WHAT IS BEING ASKED: Starting at the top of the entries below, set down each line exactly as written, and stop after the line containing "step s = exec".

··· PROVIDED RECORDS

-- ==== Sys2Proof/Certificates/Slice0/Obligations.lean ====
section
/-! DEFINITION. The statements for the provers. In the statements of requests, `heard p kind s` is the state the owner acts
on and `filled` adds the reply and nothing else, so that each equation names every change and leaves the rest of the state
as it was. -/

open Sys2Proof Sys2Proof.Machine

/-! ## The block as a whole -/

/-- The step takes the command at the front of the queue and runs it with the queue's rest. -/
def Obligations.StepRunsFrontCommand : Prop :=
  ∀ (c : Instr) (rest : List Instr) (s : State), s.pending = c :: rest →
    step s = exec c { s with pending := rest }

/-- The model's choices (logs 2 and 23): on an empty queue the step carries out what is due, and the part right after reset
idles; a part without supply, or held in reset, idles and takes no command but those of supply and RESET_N. -/
def Obligations.IdleAndDeadPartsStay : Prop :=
  (∀ s : State, s.pending = [] → live s = true → step s = .next (prelude s)) ∧
  (∀ s : State, s.pending = [] → live s = false → step s = .next s) ∧
  step State.reset = .next State.reset ∧
  (∀ (c : Instr) (s : State), live s = false → (∀ f, c = .frameBoundary f → fullFrame f = true) →
    c ≠ .powerOn → (∀ n, c ≠ .resetAssert n) → c ≠ .resetRelease → c ≠ .powerLoss → exec c s = .next s)

/-- No command adds to the queue of the commands that wait or takes from it (the queue is the model's, log 3). -/
def Obligations.ExecKeepsQueue : Prop :=
  ∀ (c : Instr) (s t : State), exec c s = .next t → t.pending = s.pending

/-- Every command answers a next state in every state, but for a FRAME_BOUNDARY that does not carry 32 samples of each
captured channel: R1 knows no such frame, and that it faults is the model's choice (log 41). -/
def Obligations.EveryCommandAnswersNext : Prop :=
  (∀ (c : Instr) (s : State), (∀ f, c = .frameBoundary f → fullFrame f = true) → ∃ t, exec c s = .next t) ∧
  (∀ (f : Captured) (s : State), fullFrame f = false → exec (.frameBoundary f) s = .fault .shortFrame)

/-- R172 for every request but TAP and CONTROL: a link with a request outstanding gets BUSY on its BUSY place, or nothing
while that is full; otherwise the request becomes outstanding and is refused STARTING before RUNNING (IDENTIFY and GET_STATUS
are not), DENIED below its class's tier, and BAD_ARG where its payload has the wrong length or (but for the edits, which name
the buffer first) an item that its kind does not list: R172 says nothing of items, so that one is the model's choice (log
19). Nothing else changes. -/
def Obligations.RequestsMeetTheChecksInOrder : Prop :=
  ∀ (c : Instr) (p : Pkt) (k : Byte) (payload : List Byte) (s : State), live s = true →
    pktOf c = some p → encodeRequest c = some (k, payload) → k ≠ 0x12 → k ≠ 0x13 →
    let n := k.toNat
    let x := prelude s
    let r := linkOf x p.link
    x.link.links.length = 4 → r.rx.st ≠ .waitHigh →
      (∀ o, r.outstanding = some o → (∃ q ∈ r.places, q.tag = .busy) →
        exec c s = .next (onLinkAt p.link (fun r => { r with rx := rxHunt }) x)) ∧
      (∀ o, r.outstanding = some o → (∀ q ∈ r.places, q.tag ≠ .busy) →
        exec c s = .next (onLinkAt p.link (fun r =>
          { r with rx := rxHunt, places := r.places ++ [⟨.busy, ⟨byte (n + 0x80), [statusCode .busy]⟩⟩] }) x)) ∧
      (r.outstanding = none → running x = false → 2 < n → exec c s = .next (filled p n .starting [] (heard p n s))) ∧
      (r.outstanding = none → running x = true → r.seat.tier < classTier x (requestClass n) →
        exec c s = .next (filled p n .denied [] (heard p n s))) ∧
      (r.outstanding = none → running x = true → classTier x (requestClass n) ≤ r.seat.tier →
        p.form = .badLength ∨ (p.form = .badItem ∧ (n < 0x17 ∨ 0x1D < n)) →
        exec c s = .next (filled p n .badArg [] (heard p n s)))

/-- R170, R194 and the packet layout of 12.1: the bytes of every well-formed request, received from HUNT, yield exactly that
request and leave the receiver in HUNT; a packet whose bytes do not sum to 0 yields nothing; and a kind that names no request
yields UNKNOWN_KIND with any payload. On the line a byte is ten levels, the start bit low, the data bits from the least
significant on, the stop bit high: they read back as the byte, as no byte with the stop bit low, and never as a break; an
idle transmitter's line is high. -/
def Obligations.PacketsDecodeToTheirRequest : Prop :=
  (∀ (c : Instr) (p : Pkt) (bs : List Byte), c.wf = true → pktOf c = some p → p.form = .exact → wireOf c = some bs →
    receive p.link bs rxHunt = (rxHunt, [c])) ∧
  (∀ (l : Fin 4) (k : Nat) (payload : List Byte), (Instr.unknownKind l k).wf = true → payload.length ≤ 249 →
    receive l (wireBytes ⟨byte k, payload⟩) rxHunt = (rxHunt, [.unknownKind l k])) ∧
  (∀ (l : Fin 4) (body : List Byte) (check : Byte), 1 ≤ body.length → body.length ≤ 250 →
    (byte body.length :: body ++ [check]).foldl (· + ·) 0 ≠ 0 →
    receive l (0x5A :: byte body.length :: body ++ [check]) rxHunt = (rxHunt, [])) ∧
  (∀ b : Byte, let v := byteLevels b
    v.length = 10 ∧ v[0]? = some false ∧ v[9]? = some true ∧ (∀ k, k < 8 → v[k + 1]? = some (b.getLsbD k)) ∧
    levelsByte v = some b ∧ levelsByte (v.set 9 false) = none ∧ breakLevels v = false) ∧
  (∀ n, 10 ≤ n → breakLevels (List.replicate n false) = true) ∧
  (∀ r : Link, (r.tx = none → lineLevels r = [true]) ∧
    ∀ q, r.tx = some q → lineLevels r = (wireBytes q.pkt).flatMap byteLevels)

/-! ## Invariants that every step keeps -/

/-- The DRAM words keep their canonical form through every step. -/
def Obligations.StepKeepsDramCanonical : Prop :=
  ∀ s t : State, dramOk s = true → step s = .next t → dramOk t = true

/-- R175 and R176: through every step four seats stay and one of them holds tier SETUP, in the seat table and in every stored
or waiting setup that start-up can take. -/
def Obligations.StepKeepsASetupSeat : Prop :=
  ∀ s t : State, seatInv s = true → step s = .next t → seatInv t = true

/-- R156: through every step a satellite is IN_STEP only with an empty pending set. -/
def Obligations.StepKeepsInStepEmpty : Prop :=
  ∀ s t : State, satInv s = true → step s = .next t → satInv t = true

/-- R89 and R57: through every step the stash holds at most four entries, no two of one preset number, and the sixteen control
values stay in 0 to 1023. -/
def Obligations.StepKeepsStashAndControls : Prop :=
  (∀ s t : State, stashInv s = true → step s = .next t → stashInv t = true) ∧
  (∀ s t : State, controlInv s = true → step s = .next t → controlInv t = true)

/-- The state after reset meets the five invariants. -/
def Obligations.ResetMeetsTheInvariants : Prop :=
  dramOk State.reset = true ∧ seatInv State.reset = true ∧ satInv State.reset = true ∧ stashInv State.reset = true ∧
    controlInv State.reset = true
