/-! ## The transmitter's rate (R176) -/

/-- A packet's end keeps the law of the rate that is due. -/
theorem rateDue_endPacket {x : Link} (h : rateDue x) : rateDue (endPacket x) := h

/-- A break leaves the seat's rate due. -/
theorem rateDue_orphan (x : Link) : rateDue (orphan x) := .inr rfl

/-- A link that takes another's SEAT_SET, or a stored seat, keeps the law. -/
theorem rateDue_takeSeat (seat : Seat) (x : Link) : rateDue (takeSeat false seat x) := by
  cases h : ownReplyWaits x
  · exact .inr (by simp [takeSeat, h])
  · exact .inl h

/-- The seat of a link's own SEAT_SET is taken without the transmitter: its reply comes first. -/
theorem takeSeat_own (seat : Seat) (x : Link) :
    (takeSeat true seat x).txRate = x.txRate ∧ (takeSeat true seat x).nextRate = x.nextRate := by simp [takeSeat]

/-- The reply that a transmitter begins keeps the law: the link's own SEAT_SET brings the seat's rate. -/
theorem rateDue_beginReply {p : ReplyPlace} {rest : List ReplyPlace} {x : Link} (e : x.places = p :: rest) (h : rateDue x) :
    rateDue (beginReply p rest x) := by
  by_cases hp : p.tag = .ownSeat
  · exact .inr (by simp [beginReply, hp])
  · rcases h with h | h
    · exact .inl (by simpa [ownReplyWaits, beginReply, e, hp] using h)
    · exact .inr (by simpa [beginReply, hp] using h)

/-! ## Changes to audio state (R2, R3) -/

/-- A change waits for the boundary while the audio clock is present. -/
theorem hand_present (c : Change) (s : State) (h : present s = true) :
    hand c s = { s with tone := { s.tone with changes := s.tone.changes ++ [c] } } := by simp [hand, h, onTone]

/-- A change is taken up at once while the audio clock is not present. -/
theorem hand_lost (c : Change) (s : State) (h : present s = false) : hand c s = applyChange true c s := by simp [hand, h]

/-! ## Ramps (R38, R39) -/

/-- The last step lands on the target. -/
theorem rampStep_last (r : Ramp) (h : r.n = 1) : rampStep r = ⟨r.target, r.target, 0⟩ := by
  simp [rampStep, h]

/-- At rest nothing moves. -/
theorem rampStep_rest (r : Ramp) (h : r.n = 0) : rampStep r = r := by simp [rampStep, h]

/-- The target and the count. -/
@[simp] theorem rampStep_target (r : Ramp) : (rampStep r).target = r.target := by unfold rampStep; split <;> rfl
/-- The count falls by one until 0. -/
@[simp] theorem rampStep_n (r : Ramp) : (rampStep r).n = r.n - 1 := by
  unfold rampStep; split
  · omega
  · rfl

/-! ## DRAM words (R42, R45) -/

/-- The canonical form: the first word is not 0 and lies below every later one. -/
theorem dramWf_cons {a : Nat} {v : Word32} {t : List (Nat × Word32)} :
    dramWf ((a, v) :: t) = true ↔ v ≠ 0 ∧ (∀ c ∈ t, a < c.1) ∧ dramWf t = true := by
  induction t generalizing a v with
  | nil => simp [dramWf]
  | cons c t ih =>
    obtain ⟨b, w⟩ := c
    have hb := @ih b w
    constructor
    · intro h
      simp only [dramWf, Bool.and_eq_true, bne_iff_ne, decide_eq_true_eq] at h
      obtain ⟨⟨hv, hab⟩, ht⟩ := h
      refine ⟨hv, ?_, ht⟩
      intro c hc
      rcases List.mem_cons.1 hc with rfl | hc
      · exact hab
      · exact Nat.lt_trans hab ((hb.1 ht).2.1 c hc)
    · rintro ⟨hv, hall, ht⟩
      simp only [dramWf, Bool.and_eq_true, bne_iff_ne, decide_eq_true_eq]
      exact ⟨⟨hv, hall (b, w) (by simp)⟩, ht⟩

/-- Every address listed after a write was listed before or is the one written. -/
theorem mem_dramWrite {d : List (Nat × Word32)} {a : Nat} {v : Word32} {c : Nat × Word32} (h : c ∈ dramWrite d a v) :
    c ∈ d ∨ c.1 = a := by
  induction d with
  | nil => simp only [dramWrite] at h; split at h <;> simp_all
  | cons e t ih =>
    obtain ⟨b, w⟩ := e
    simp only [dramWrite] at h
    split at h
    · split at h
      · exact .inl h
      · rcases List.mem_cons.1 h with rfl | h
        · exact .inr rfl
        · exact .inl h
    · split at h
      · next hab =>
        split at h
        · exact .inl (List.mem_cons_of_mem _ h)
        · rcases List.mem_cons.1 h with rfl | h
          · exact .inr hab.symm
          · exact .inl (List.mem_cons_of_mem _ h)
      · rcases List.mem_cons.1 h with rfl | h
        · exact .inl (by simp)
        · rcases ih h with h | h
          · exact .inl (List.mem_cons_of_mem _ h)
          · exact .inr h

/-- A write keeps the canonical form. -/
theorem dramWf_dramWrite (d : List (Nat × Word32)) (a : Nat) (v : Word32) (h : dramWf d = true) :
    dramWf (dramWrite d a v) = true := by
  induction d with
  | nil => simp only [dramWrite]; split <;> simp_all [dramWf]
  | cons e t ih =>
    obtain ⟨b, w⟩ := e
    have ⟨hw, hall, ht⟩ := dramWf_cons.1 h
    simp only [dramWrite]
    split
    · next hab =>
      split
      · exact h
      · next hv =>
        refine dramWf_cons.2 ⟨hv, ?_, h⟩
        intro c hc
        rcases List.mem_cons.1 hc with rfl | hc
        · exact hab
        · exact Nat.lt_trans hab (hall c hc)
    · split
      · split
        · exact ht
        · next hv => exact dramWf_cons.2 ⟨hv, hall, ht⟩
      · refine dramWf_cons.2 ⟨hw, ?_, ih ht⟩
        intro c hc
        rcases mem_dramWrite hc with hc | hc
        · exact hall c hc
        · omega

/-- Writes of consecutive words keep the canonical form. -/
theorem dramWf_dramWriteAll (ws : List Word32) (d : List (Nat × Word32)) (a : Nat) (h : dramWf d = true) :
    dramWf (dramWriteAll d a ws) = true := by
  induction ws generalizing d a with
  | nil => exact h
  | cons v t ih => exact ih _ _ (dramWf_dramWrite d a v h)

/-- Any selection of the listed words keeps the canonical form. -/
theorem dramWf_filter (f : Nat × Word32 → Bool) (d : List (Nat × Word32)) (h : dramWf d = true) :
    dramWf (d.filter f) = true := by
  induction d with
  | nil => rfl
  | cons e t ih =>
    obtain ⟨b, w⟩ := e
    have ⟨hw, hall, ht⟩ := dramWf_cons.1 h
    simp only [List.filter_cons]
    split
    · exact dramWf_cons.2 ⟨hw, fun c hc => hall c (List.mem_filter.1 hc).1, ih ht⟩
    · exact ih ht

/-- A clear keeps the canonical form. -/
theorem dramWf_dramClear (d : List (Nat × Word32)) (lo hi : Nat) (h : dramWf d = true) :
    dramWf (dramClear d lo hi) = true := dramWf_filter _ d h

/-- The write of a line sample keeps the canonical form. -/
theorem dramWf_lineWrite (d : List (Nat × Word32)) (areas : List Nat) (j : Nat) (x : Stereo) (h : dramWf d = true) :
    dramWf (lineWrite d areas j x) = true := dramWf_dramWrite _ _ _ (dramWf_dramWrite _ _ _ h)

/-- An address below every listed one reads 0. -/
theorem dramRead_below (d : List (Nat × Word32)) (a : Nat) (h : ∀ c ∈ d, a < c.1) : dramRead d a = 0 := by
  cases d with
  | nil => rfl
  | cons e t =>
    obtain ⟨b, w⟩ := e
    have := h (b, w) (by simp)
    simp only at this
    simp [dramRead, this, Nat.ne_of_lt this]

/-- A read after a write: the word written there, every other word as before. -/
theorem dramRead_dramWrite (d : List (Nat × Word32)) (a b : Nat) (v : Word32) (h : dramWf d = true) :
    dramRead (dramWrite d a v) b = if b = a then v else dramRead d b := by
  induction d with
  | nil =>
    simp only [dramWrite]
    split
    · simp_all [dramRead]
    · simp [dramRead]
  | cons e t ih =>
    obtain ⟨c, w⟩ := e
    have ⟨_, hall, ht⟩ := dramWf_cons.1 h
    simp only [dramWrite]
    split
    · next hac =>
      split
      · next hv =>
        by_cases hb : b = a
        · subst hb; simp [dramRead, hac, Nat.ne_of_lt hac, hv]
        · simp [hb]
      · simp only [dramRead]
        by_cases hb : b = a
        · simp [hb]
        · by_cases h2 : b < a
          · have : b < c := Nat.lt_trans h2 hac
            simp [hb, h2, this, Nat.ne_of_lt this]
          · simp [hb, h2]
    · split
      · next hac =>
        subst hac
        split
        · next hv =>
          by_cases hb : b = a
          · subst hb; simp [dramRead_below t b hall, hv]
          · by_cases h2 : b < a
            · have : dramRead t b = 0 := dramRead_below t b fun c hc => Nat.lt_trans h2 (hall c hc)
              simp [dramRead, hb, h2, this]
            · simp [dramRead, hb, h2]
        · by_cases hb : b = a <;> simp [dramRead, hb]
      · next h1 h2 =>
        simp only [dramRead, ih ht]
        by_cases hb : b = a
        · subst hb; simp [h1, h2]
        · simp [hb]

/-- A clear makes the words of its range read 0 and keeps every other. -/
theorem dramRead_filter (f : Nat → Bool) (d : List (Nat × Word32)) (a : Nat) (h : dramWf d = true) :
    dramRead (d.filter fun c => f c.1) a = if f a then dramRead d a else 0 := by
  induction d with
  | nil => simp [dramRead]
  | cons e t ih =>
    obtain ⟨b, w⟩ := e
    have ⟨_, hall, ht⟩ := dramWf_cons.1 h
    simp only [List.filter_cons]
    by_cases hb : f b
    · simp only [hb, if_true, dramRead, ih ht]
      by_cases h1 : a = b
      · subst h1; simp [hb]
      · by_cases h2 : a < b <;> simp [h1, h2]
    · simp only [hb, Bool.false_eq_true, if_false, ih ht, dramRead]
      by_cases h1 : a = b
      · subst h1; simp [hb]
      · by_cases h2 : a < b
        · have : dramRead t a = 0 := dramRead_below t a fun c hc => Nat.lt_trans h2 (hall c hc)
          simp [h1, h2, this]
        · simp [h1, h2]

/-- A clear makes the words of its range read 0 and keeps every other. -/
theorem dramRead_dramClear (d : List (Nat × Word32)) (lo hi a : Nat) (h : dramWf d = true) :
    dramRead (dramClear d lo hi) a = if lo ≤ a ∧ a < hi then 0 else dramRead d a := by
  unfold dramClear
  rw [dramRead_filter (fun k => !(decide (lo ≤ k) && decide (k < hi))) d a h]
  by_cases h1 : lo ≤ a ∧ a < hi <;> simp [h1]

/-- A read after writes of consecutive words. -/
theorem dramRead_dramWriteAll (ws : List Word32) (d : List (Nat × Word32)) (a b : Nat) (h : dramWf d = true) :
    dramRead (dramWriteAll d a ws) b = if a ≤ b then ws.getD (b - a) (dramRead d b) else dramRead d b := by
  induction ws generalizing d a with
  | nil => simp [dramWriteAll]
  | cons v t ih =>
    simp only [dramWriteAll]
    rw [ih _ _ (dramWf_dramWrite d a v h), dramRead_dramWrite d a b v h]
    rcases Nat.lt_trichotomy b a with h1 | h1 | h1
    · have : ¬ a + 1 ≤ b := by omega
      have h2 : ¬ a ≤ b := by omega
      simp [this, h2, Nat.ne_of_lt h1]
    · subst h1; simp
    · have h2 : a + 1 ≤ b := h1
      have h3 : a ≤ b := by omega
      have h4 : b - a = (b - (a + 1)) + 1 := by omega
      have h5 : b ≠ a := by omega
      simp [h2, h3, h4, h5]

/-- The DRAM of the state right after reset has the canonical form. -/
theorem dramOk_reset : dramOk State.reset = true := rfl

/-- Changes handed one after another while the audio clock is present join the waiting changes in order. -/
theorem hand_foldl_present {α : Type} (g : α → Change) (l : List α) : ∀ s : State, present s = true →
    l.foldl (fun s p => hand (g p) s) s = { s with tone := { s.tone with changes := s.tone.changes ++ l.map g } } := by
  induction l with
  | nil => intro s _; simp
  | cons a t ih =>
    intro s h
    have h1 : hand (g a) s = { s with tone := { s.tone with changes := s.tone.changes ++ [g a] } } := by
      simp [hand, h, onTone]
    rw [List.foldl_cons, h1, ih _ (by simpa [present] using h)]
    simp

/-- The start of a fade-out does to the state what `fadesOut` says (R101 to R103, R110, R112). -/
theorem startFadeOut_eq (f : Inflight) (len : Nat) (x : State) :
    startFadeOut f len x = fadesOut f (incomingChain x f) len x := by
  generalize hc : incomingChain x f = chain
  cases h : present x
  · have hm : (x.mon.state == .present) = false := h
    unfold startFadeOut fadesOut
    simp only [h, hm, hc, Bool.false_eq_true, if_false, List.foldl_nil, admitted, List.zip_nil_left, List.drop_nil]
    rw [incomingChain] at hc
    by_cases hl : chainNeed chain ≤ freeAreas x.area <;>
      by_cases hj : (joinLines 0 chain x.area).1 = [] <;>
        simp [hand, present, onTone, onSw, hm, lineJoinStep, joinDue, incomingChain, applyChange, takeGain, hl, hc, hj]
  · have hm : (x.mon.state == .present) = true := h
    unfold startFadeOut fadesOut
    simp only [h, hm, hc, if_true]
    rw [hand_foldl_present, hand_foldl_present]
    · rw [incomingChain] at hc
      by_cases hl : chainNeed chain ≤ freeAreas x.area <;>
        by_cases hj : (joinLines 0 chain x.area).1 = [] <;>
          simp [hand, present, onTone, onSw, hm, lineJoinStep, joinDue, incomingChain, hl, hc, hj]
    · simp [hand, present, onTone, onSw, hm]
    · rw [hand_foldl_present] <;> simp [hand, present, onTone, onSw, hm]

/-- What handing a change does, said without `hand` (R2, R3). -/
theorem handedOver_eq (c : Change) (x : State) : handedOver c x = hand c x := by
  unfold handedOver hand present
  by_cases h : x.mon.state = .present <;> simp [h, onTone]

/-- What a push does, said without the operations of the Satellite Controller (R155, R156). -/
theorem pushed_eq (cls : Mark) (i r v : Nat) (z : State) : pushed cls i r v z = satPush cls i r v z := by
  have h : ∀ f : Sat → Sat, (∀ a, (f a).state = a.state) → (satOf (onSatAt i f z) i).state = (satOf z i).state := by
    intro f hf
    simp only [satOf, onSatAt, onSat, List.getD_eq_getElem?_getD, getElem?_modAt, if_true]
    cases z.sat.sats[i]? <;> simp [hf]
  unfold satPush satFilled satSetState
  rw [h (fun x => { x with desired := x.desired.set r v, marks := modAt x.marks r (enterMark cls) }) fun _ => rfl]
  by_cases hs : (satOf z i).state = .inStep
  · simp only [hs, pushed, if_true, reduceCtorEq, if_false]; rfl
  · simp only [hs, pushed, if_false]; rfl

······

ANSWER SECTION:
-- ==== Sys2Proof/Certificates/Slice0/Obligations.lean ====
section
/-! DEFINITION. The statements for the provers. In the statements of requests, `heard p kind s` is the state the owner acts
on and `filled` adds the reply and nothing else, so that each equation names every change and leaves the rest of the state
as it was. -/

open Sys2Proof Sys2Proof.Machine

/-! ## The block as a whole -/

/-- The step takes the command at the front of the queue and runs it with the queue's rest. -/
def Obligations.StepRunsFrontCommand : Prop :=
  ∀ (c : Instr) (rest : List Instr) (s : State), s.pending = c :: rest →
    step s = exec c { s with pending := rest }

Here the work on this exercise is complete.